[Start of section]
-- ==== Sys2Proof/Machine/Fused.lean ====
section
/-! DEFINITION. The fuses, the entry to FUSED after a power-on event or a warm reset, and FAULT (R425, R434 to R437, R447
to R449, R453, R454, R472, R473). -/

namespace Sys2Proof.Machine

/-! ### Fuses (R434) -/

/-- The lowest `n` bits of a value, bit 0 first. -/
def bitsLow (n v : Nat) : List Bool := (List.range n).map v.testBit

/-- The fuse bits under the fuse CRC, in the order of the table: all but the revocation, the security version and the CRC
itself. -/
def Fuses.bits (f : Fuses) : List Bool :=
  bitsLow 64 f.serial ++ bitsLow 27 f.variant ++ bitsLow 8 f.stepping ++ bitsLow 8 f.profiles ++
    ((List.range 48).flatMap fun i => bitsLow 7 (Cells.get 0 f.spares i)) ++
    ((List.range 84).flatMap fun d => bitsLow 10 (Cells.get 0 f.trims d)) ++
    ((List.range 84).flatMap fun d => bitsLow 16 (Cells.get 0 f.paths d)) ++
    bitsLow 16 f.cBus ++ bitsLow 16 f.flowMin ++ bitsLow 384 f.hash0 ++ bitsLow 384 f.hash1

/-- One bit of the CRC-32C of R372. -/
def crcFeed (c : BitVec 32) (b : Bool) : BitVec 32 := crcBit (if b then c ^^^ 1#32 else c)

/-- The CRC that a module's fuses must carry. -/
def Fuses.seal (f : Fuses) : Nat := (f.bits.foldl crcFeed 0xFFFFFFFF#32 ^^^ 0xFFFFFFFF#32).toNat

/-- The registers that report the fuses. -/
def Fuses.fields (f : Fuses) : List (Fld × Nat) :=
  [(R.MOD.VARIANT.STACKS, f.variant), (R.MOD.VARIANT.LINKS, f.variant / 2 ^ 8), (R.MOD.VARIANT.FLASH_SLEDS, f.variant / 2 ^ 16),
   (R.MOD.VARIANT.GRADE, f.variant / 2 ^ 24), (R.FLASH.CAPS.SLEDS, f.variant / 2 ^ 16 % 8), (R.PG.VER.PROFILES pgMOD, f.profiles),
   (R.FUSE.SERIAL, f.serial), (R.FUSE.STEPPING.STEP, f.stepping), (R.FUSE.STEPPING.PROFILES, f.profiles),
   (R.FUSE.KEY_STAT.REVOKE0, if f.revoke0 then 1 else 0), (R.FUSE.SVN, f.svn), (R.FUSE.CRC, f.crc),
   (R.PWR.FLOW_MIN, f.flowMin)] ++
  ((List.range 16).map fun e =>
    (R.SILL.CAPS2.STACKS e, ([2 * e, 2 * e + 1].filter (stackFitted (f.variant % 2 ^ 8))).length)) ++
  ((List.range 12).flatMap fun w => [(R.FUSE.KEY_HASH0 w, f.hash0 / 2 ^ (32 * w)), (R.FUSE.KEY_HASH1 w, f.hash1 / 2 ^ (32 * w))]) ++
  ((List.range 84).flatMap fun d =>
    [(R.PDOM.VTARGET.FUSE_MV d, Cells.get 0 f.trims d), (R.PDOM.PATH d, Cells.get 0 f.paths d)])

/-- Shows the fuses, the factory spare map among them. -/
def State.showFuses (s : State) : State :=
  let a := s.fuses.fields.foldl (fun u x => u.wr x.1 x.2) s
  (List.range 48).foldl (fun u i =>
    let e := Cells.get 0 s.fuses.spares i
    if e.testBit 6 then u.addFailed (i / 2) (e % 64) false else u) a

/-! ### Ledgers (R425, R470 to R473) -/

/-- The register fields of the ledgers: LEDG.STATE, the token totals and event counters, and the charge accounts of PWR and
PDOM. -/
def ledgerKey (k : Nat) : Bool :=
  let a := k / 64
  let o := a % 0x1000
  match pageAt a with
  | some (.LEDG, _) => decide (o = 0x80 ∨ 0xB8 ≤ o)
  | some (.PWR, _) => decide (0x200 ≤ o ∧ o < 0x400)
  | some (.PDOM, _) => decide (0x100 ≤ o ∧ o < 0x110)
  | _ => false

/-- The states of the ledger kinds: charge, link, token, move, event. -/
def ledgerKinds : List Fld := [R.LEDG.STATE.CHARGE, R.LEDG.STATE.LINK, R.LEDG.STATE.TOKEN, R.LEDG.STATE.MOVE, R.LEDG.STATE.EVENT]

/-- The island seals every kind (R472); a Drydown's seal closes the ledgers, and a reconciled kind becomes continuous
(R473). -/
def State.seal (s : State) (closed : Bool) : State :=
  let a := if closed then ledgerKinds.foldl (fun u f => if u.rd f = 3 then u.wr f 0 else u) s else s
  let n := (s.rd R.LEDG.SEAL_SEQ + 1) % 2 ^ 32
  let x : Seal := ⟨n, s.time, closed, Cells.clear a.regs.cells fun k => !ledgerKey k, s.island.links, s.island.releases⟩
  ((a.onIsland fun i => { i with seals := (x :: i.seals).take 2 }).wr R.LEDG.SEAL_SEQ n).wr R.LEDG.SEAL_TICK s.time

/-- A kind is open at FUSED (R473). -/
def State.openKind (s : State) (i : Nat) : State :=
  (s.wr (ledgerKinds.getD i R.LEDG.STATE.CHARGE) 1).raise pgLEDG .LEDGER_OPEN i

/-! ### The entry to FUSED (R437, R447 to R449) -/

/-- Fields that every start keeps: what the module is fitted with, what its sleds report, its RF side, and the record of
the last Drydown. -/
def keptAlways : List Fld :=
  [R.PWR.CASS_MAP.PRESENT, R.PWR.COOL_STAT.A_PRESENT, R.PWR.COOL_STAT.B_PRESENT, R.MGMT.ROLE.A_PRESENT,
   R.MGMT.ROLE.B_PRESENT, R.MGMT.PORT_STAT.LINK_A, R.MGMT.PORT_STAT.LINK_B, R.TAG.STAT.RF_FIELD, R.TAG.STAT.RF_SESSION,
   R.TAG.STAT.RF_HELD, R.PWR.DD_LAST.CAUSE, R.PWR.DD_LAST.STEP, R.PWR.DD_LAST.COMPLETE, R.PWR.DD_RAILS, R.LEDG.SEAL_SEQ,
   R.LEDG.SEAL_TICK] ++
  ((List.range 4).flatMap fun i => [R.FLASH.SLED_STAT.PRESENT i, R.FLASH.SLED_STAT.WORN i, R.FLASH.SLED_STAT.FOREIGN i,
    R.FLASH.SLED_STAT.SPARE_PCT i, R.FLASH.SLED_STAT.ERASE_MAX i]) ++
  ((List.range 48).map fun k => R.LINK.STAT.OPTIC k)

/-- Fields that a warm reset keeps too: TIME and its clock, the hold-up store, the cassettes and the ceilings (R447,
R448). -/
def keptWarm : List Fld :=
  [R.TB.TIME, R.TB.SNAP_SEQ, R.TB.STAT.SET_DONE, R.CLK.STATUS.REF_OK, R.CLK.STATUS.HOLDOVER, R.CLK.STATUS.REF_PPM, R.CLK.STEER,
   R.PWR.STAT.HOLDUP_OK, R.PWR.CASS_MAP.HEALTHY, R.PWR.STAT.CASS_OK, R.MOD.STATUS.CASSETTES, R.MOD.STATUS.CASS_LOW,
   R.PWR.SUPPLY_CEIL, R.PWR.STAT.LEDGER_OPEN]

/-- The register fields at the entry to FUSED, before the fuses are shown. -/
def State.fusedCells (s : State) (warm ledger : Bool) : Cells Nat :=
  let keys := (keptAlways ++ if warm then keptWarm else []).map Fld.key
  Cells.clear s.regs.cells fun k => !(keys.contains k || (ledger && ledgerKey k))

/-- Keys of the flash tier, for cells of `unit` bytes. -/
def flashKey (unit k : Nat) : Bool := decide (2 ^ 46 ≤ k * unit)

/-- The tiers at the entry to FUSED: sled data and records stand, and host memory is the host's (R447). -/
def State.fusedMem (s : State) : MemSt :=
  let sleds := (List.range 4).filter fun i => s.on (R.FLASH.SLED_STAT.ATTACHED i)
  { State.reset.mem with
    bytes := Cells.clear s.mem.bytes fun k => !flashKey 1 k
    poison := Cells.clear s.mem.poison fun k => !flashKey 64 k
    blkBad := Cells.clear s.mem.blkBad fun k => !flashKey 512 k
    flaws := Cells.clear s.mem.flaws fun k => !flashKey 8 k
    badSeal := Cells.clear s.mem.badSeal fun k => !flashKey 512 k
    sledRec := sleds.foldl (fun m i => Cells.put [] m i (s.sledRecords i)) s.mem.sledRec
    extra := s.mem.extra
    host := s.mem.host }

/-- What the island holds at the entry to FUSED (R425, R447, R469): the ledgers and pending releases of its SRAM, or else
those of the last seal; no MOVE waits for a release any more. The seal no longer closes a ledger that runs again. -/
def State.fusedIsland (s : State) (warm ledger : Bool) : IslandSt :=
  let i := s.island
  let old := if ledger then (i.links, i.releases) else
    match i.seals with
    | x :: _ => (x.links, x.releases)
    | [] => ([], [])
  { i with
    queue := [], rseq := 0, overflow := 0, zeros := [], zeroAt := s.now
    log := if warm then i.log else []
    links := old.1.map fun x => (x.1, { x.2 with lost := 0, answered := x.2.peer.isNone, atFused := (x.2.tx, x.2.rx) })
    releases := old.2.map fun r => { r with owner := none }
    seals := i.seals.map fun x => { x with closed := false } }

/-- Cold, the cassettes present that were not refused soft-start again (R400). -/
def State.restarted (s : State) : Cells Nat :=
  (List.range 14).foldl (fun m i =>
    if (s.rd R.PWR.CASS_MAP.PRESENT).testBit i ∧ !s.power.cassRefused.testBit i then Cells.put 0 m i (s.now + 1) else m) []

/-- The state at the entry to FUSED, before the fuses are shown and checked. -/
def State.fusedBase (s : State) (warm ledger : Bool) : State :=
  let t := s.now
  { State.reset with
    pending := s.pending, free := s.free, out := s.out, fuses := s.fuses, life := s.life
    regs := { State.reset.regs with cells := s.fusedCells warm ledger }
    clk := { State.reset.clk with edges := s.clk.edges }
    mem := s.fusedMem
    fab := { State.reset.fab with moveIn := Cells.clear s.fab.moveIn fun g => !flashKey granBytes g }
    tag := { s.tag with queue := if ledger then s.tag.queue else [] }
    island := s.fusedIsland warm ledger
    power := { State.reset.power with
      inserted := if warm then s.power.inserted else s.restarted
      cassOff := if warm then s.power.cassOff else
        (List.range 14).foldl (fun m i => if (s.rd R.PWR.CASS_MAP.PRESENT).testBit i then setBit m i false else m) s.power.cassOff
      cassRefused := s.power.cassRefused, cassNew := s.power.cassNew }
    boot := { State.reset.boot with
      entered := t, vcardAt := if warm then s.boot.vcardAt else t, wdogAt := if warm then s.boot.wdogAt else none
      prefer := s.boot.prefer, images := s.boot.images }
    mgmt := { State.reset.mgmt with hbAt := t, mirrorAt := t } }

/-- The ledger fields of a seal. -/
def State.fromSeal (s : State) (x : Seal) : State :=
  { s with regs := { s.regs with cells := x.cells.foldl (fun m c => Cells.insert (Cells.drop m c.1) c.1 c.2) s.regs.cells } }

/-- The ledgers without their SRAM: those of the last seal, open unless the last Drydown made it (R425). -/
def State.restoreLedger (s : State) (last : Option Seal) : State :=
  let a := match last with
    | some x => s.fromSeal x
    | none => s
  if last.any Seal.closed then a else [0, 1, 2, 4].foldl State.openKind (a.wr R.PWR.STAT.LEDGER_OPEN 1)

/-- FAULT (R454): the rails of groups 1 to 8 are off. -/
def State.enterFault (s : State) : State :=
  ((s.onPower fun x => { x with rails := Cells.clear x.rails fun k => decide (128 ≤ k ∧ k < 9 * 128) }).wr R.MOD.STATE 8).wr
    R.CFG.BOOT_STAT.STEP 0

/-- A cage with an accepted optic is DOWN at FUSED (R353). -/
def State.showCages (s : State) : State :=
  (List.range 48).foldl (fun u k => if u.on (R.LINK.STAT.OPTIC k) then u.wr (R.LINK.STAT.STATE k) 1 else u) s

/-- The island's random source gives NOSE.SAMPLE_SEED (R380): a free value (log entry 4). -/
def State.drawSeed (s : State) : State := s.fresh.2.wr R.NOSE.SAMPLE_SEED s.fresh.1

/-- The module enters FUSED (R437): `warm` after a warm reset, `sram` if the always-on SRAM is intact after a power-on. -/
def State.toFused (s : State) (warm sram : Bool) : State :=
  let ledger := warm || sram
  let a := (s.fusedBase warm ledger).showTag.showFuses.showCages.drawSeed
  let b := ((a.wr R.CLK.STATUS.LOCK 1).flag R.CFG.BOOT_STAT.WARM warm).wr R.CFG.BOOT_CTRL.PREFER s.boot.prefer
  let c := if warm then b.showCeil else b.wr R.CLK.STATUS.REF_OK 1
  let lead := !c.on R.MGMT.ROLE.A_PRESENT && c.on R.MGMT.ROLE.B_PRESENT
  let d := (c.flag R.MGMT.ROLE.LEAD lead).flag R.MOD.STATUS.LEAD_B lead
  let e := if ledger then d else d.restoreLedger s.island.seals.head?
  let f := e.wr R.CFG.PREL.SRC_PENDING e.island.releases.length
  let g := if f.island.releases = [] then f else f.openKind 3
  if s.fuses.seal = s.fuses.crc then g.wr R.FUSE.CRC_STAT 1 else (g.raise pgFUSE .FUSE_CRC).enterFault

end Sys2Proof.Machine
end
[End of section]
* **TASK TO COMPLETE**
Lines from the start of the records through the one containing "f.variant), (R.MOD.VARIANT.LINKS, f.variant" are what should be retyped, exactly and in full, both ends included.

* **YOUR SOLUTION**
-- ==== Sys2Proof/Machine/Fused.lean ====
section
/-! DEFINITION. The fuses, the entry to FUSED after a power-on event or a warm reset, and FAULT (R425, R434 to R437, R447
to R449, R453, R454, R472, R473). -/

namespace Sys2Proof.Machine

/-! ### Fuses (R434) -/

/-- The lowest `n` bits of a value, bit 0 first. -/
def bitsLow (n v : Nat) : List Bool := (List.range n).map v.testBit

/-- The fuse bits under the fuse CRC, in the order of the table: all but the revocation, the security version and the CRC
itself. -/
def Fuses.bits (f : Fuses) : List Bool :=
  bitsLow 64 f.serial ++ bitsLow 27 f.variant ++ bitsLow 8 f.stepping ++ bitsLow 8 f.profiles ++
    ((List.range 48).flatMap fun i => bitsLow 7 (Cells.get 0 f.spares i)) ++
    ((List.range 84).flatMap fun d => bitsLow 10 (Cells.get 0 f.trims d)) ++
    ((List.range 84).flatMap fun d => bitsLow 16 (Cells.get 0 f.paths d)) ++
    bitsLow 16 f.cBus ++ bitsLow 16 f.flowMin ++ bitsLow 384 f.hash0 ++ bitsLow 384 f.hash1

/-- One bit of the CRC-32C of R372. -/
def crcFeed (c : BitVec 32) (b : Bool) : BitVec 32 := crcBit (if b then c ^^^ 1#32 else c)

/-- The CRC that a module's fuses must carry. -/
def Fuses.seal (f : Fuses) : Nat := (f.bits.foldl crcFeed 0xFFFFFFFF#32 ^^^ 0xFFFFFFFF#32).toNat

/-- The registers that report the fuses. -/
def Fuses.fields (f : Fuses) : List (Fld × Nat) :=
  [(R.MOD.VARIANT.STACKS, f.variant), (R.MOD.VARIANT.LINKS, f.variant / 2 ^ 8), (R.MOD.VARIANT.FLASH_SLEDS, f.variant / 2 ^ 16),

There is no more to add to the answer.